→ Required action
Find "else if x.typ = 6 then L.engHeld x.tgt" in the records that follow; print that line and each subsequent line through the last one, verbatim and with nothing added.

Stored data
= Beginning of Section =

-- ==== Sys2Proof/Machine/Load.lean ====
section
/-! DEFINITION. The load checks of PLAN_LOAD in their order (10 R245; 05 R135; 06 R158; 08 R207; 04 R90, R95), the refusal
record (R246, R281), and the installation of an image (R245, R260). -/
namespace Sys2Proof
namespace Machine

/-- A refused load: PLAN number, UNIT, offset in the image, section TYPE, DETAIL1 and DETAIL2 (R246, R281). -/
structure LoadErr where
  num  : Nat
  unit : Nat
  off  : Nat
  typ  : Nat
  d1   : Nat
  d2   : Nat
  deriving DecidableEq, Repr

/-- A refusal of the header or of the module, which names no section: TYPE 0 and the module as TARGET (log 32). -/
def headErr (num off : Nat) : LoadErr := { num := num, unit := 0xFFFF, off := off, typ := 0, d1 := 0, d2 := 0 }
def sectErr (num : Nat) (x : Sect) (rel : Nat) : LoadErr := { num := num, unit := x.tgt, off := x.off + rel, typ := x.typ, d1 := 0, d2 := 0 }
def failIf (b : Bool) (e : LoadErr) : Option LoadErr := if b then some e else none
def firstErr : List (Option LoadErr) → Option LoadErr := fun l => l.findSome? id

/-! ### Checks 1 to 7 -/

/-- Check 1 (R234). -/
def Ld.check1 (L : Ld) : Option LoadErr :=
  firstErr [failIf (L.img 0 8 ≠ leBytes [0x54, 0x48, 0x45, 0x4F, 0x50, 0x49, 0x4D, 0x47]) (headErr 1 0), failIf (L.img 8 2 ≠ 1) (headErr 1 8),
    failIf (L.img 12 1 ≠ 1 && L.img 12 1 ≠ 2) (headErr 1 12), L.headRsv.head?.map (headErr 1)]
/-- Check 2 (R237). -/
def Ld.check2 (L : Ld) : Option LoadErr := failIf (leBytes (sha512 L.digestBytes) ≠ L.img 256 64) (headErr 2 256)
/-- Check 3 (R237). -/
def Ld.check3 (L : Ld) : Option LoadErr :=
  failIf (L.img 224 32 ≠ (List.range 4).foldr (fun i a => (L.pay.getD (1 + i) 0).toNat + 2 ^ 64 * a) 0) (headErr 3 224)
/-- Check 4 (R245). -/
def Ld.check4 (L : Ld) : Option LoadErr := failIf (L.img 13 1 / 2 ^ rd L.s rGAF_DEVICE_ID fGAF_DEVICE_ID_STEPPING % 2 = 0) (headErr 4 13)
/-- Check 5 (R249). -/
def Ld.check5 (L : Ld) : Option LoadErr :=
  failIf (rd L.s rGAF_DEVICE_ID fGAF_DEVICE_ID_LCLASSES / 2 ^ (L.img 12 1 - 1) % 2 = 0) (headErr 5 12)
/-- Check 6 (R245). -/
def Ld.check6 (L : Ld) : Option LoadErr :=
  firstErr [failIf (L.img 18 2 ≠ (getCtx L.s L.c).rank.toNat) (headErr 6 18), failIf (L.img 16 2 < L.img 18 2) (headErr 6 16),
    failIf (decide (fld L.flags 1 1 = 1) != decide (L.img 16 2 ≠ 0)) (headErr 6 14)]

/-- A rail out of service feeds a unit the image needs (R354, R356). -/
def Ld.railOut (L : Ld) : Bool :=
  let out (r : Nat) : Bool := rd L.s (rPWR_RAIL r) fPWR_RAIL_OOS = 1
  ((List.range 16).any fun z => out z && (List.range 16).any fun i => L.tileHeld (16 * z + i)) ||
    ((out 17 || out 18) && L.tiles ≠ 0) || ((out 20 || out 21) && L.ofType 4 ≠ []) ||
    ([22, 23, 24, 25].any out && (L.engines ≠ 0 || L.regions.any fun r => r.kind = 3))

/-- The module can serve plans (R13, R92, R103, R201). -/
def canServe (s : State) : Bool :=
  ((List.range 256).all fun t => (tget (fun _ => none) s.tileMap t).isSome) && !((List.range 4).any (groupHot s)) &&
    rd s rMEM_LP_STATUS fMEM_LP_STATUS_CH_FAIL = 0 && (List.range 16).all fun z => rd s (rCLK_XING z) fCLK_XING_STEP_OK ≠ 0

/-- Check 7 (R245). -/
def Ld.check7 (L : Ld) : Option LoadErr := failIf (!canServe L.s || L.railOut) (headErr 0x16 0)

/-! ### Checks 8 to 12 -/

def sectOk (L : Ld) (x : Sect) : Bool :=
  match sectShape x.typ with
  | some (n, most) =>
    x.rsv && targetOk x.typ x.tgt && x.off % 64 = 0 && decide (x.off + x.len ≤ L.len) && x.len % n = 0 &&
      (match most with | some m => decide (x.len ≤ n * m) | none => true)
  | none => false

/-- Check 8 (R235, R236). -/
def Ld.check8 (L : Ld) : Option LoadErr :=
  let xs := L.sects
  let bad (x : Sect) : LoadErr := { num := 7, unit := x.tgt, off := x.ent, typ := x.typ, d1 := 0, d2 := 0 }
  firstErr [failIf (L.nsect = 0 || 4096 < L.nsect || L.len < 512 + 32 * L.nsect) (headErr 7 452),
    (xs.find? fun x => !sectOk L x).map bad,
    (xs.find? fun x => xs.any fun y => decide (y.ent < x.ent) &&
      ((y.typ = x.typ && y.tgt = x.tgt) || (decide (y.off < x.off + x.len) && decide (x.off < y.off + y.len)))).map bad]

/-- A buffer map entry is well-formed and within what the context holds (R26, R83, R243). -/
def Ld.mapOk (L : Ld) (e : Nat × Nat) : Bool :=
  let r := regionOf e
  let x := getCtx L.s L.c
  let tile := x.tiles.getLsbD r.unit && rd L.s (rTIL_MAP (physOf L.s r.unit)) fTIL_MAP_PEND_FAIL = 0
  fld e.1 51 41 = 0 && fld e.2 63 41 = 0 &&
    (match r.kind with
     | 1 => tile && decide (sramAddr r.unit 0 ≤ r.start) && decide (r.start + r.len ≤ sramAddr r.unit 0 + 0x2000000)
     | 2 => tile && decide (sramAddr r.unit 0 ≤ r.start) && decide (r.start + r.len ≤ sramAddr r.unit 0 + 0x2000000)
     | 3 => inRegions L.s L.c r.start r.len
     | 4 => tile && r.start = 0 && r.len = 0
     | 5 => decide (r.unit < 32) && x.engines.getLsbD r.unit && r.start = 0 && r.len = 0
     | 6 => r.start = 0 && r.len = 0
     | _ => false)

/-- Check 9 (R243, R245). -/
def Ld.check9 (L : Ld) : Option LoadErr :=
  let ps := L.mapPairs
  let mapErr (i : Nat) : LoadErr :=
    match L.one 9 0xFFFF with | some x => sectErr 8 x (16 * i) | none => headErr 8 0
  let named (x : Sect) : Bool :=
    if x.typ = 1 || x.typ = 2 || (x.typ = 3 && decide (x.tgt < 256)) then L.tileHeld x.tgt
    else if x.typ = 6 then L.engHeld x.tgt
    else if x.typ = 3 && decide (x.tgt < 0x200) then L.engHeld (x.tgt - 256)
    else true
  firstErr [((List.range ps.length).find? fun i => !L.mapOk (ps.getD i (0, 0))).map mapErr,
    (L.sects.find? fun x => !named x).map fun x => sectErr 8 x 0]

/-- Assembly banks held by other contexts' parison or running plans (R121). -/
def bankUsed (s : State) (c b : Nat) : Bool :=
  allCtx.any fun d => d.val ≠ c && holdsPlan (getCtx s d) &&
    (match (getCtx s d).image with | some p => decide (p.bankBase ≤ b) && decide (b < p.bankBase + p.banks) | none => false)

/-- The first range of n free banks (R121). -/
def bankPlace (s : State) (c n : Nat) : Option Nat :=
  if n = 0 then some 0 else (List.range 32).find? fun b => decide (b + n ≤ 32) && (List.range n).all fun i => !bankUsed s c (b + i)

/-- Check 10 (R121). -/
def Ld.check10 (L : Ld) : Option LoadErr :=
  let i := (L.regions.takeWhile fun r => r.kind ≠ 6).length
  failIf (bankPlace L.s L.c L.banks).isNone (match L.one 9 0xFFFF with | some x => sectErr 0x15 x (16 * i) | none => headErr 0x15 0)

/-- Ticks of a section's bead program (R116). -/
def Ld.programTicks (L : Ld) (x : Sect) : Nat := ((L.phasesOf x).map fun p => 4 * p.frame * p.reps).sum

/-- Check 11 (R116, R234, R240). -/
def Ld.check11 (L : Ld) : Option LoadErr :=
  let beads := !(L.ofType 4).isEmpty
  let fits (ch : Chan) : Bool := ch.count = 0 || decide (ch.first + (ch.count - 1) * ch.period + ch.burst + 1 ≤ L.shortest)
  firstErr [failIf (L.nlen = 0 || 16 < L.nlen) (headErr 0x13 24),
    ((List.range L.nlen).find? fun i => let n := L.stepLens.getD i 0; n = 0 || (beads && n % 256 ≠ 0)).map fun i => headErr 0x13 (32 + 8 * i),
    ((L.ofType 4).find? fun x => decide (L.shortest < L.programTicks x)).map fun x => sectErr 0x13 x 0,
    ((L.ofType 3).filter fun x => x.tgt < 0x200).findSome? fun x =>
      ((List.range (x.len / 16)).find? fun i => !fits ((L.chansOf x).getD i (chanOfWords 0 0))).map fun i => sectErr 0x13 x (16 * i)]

= End of Section =

→ Result of this exercise
    else if x.typ = 6 then L.engHeld x.tgt
    else if x.typ = 3 && decide (x.tgt < 0x200) then L.engHeld (x.tgt - 256)
    else true
  firstErr [((List.range ps.length).find? fun i => !L.mapOk (ps.getD i (0, 0))).map mapErr,
    (L.sects.find? fun x => !named x).map fun x => sectErr 8 x 0]

/-- Assembly banks held by other contexts' parison or running plans (R121). -/
def bankUsed (s : State) (c b : Nat) : Bool :=
  allCtx.any fun d => d.val ≠ c && holdsPlan (getCtx s d) &&
    (match (getCtx s d).image with | some p => decide (p.bankBase ≤ b) && decide (b < p.bankBase + p.banks) | none => false)

/-- The first range of n free banks (R121). -/
def bankPlace (s : State) (c n : Nat) : Option Nat :=
  if n = 0 then some 0 else (List.range 32).find? fun b => decide (b + n ≤ 32) && (List.range n).all fun i => !bankUsed s c (b + i)

/-- Check 10 (R121). -/
def Ld.check10 (L : Ld) : Option LoadErr :=
  let i := (L.regions.takeWhile fun r => r.kind ≠ 6).length
  failIf (bankPlace L.s L.c L.banks).isNone (match L.one 9 0xFFFF with | some x => sectErr 0x15 x (16 * i) | none => headErr 0x15 0)

/-- Ticks of a section's bead program (R116). -/
def Ld.programTicks (L : Ld) (x : Sect) : Nat := ((L.phasesOf x).map fun p => 4 * p.frame * p.reps).sum

/-- Check 11 (R116, R234, R240). -/
def Ld.check11 (L : Ld) : Option LoadErr :=
  let beads := !(L.ofType 4).isEmpty
  let fits (ch : Chan) : Bool := ch.count = 0 || decide (ch.first + (ch.count - 1) * ch.period + ch.burst + 1 ≤ L.shortest)
  firstErr [failIf (L.nlen = 0 || 16 < L.nlen) (headErr 0x13 24),
    ((List.range L.nlen).find? fun i => let n := L.stepLens.getD i 0; n = 0 || (beads && n % 256 ≠ 0)).map fun i => headErr 0x13 (32 + 8 * i),
    ((L.ofType 4).find? fun x => decide (L.shortest < L.programTicks x)).map fun x => sectErr 0x13 x 0,
    ((L.ofType 3).filter fun x => x.tgt < 0x200).findSome? fun x =>
      ((List.range (x.len / 16)).find? fun i => !fits ((L.chansOf x).getD i (chanOfWords 0 0))).map fun i => sectErr 0x13 x (16 * i)]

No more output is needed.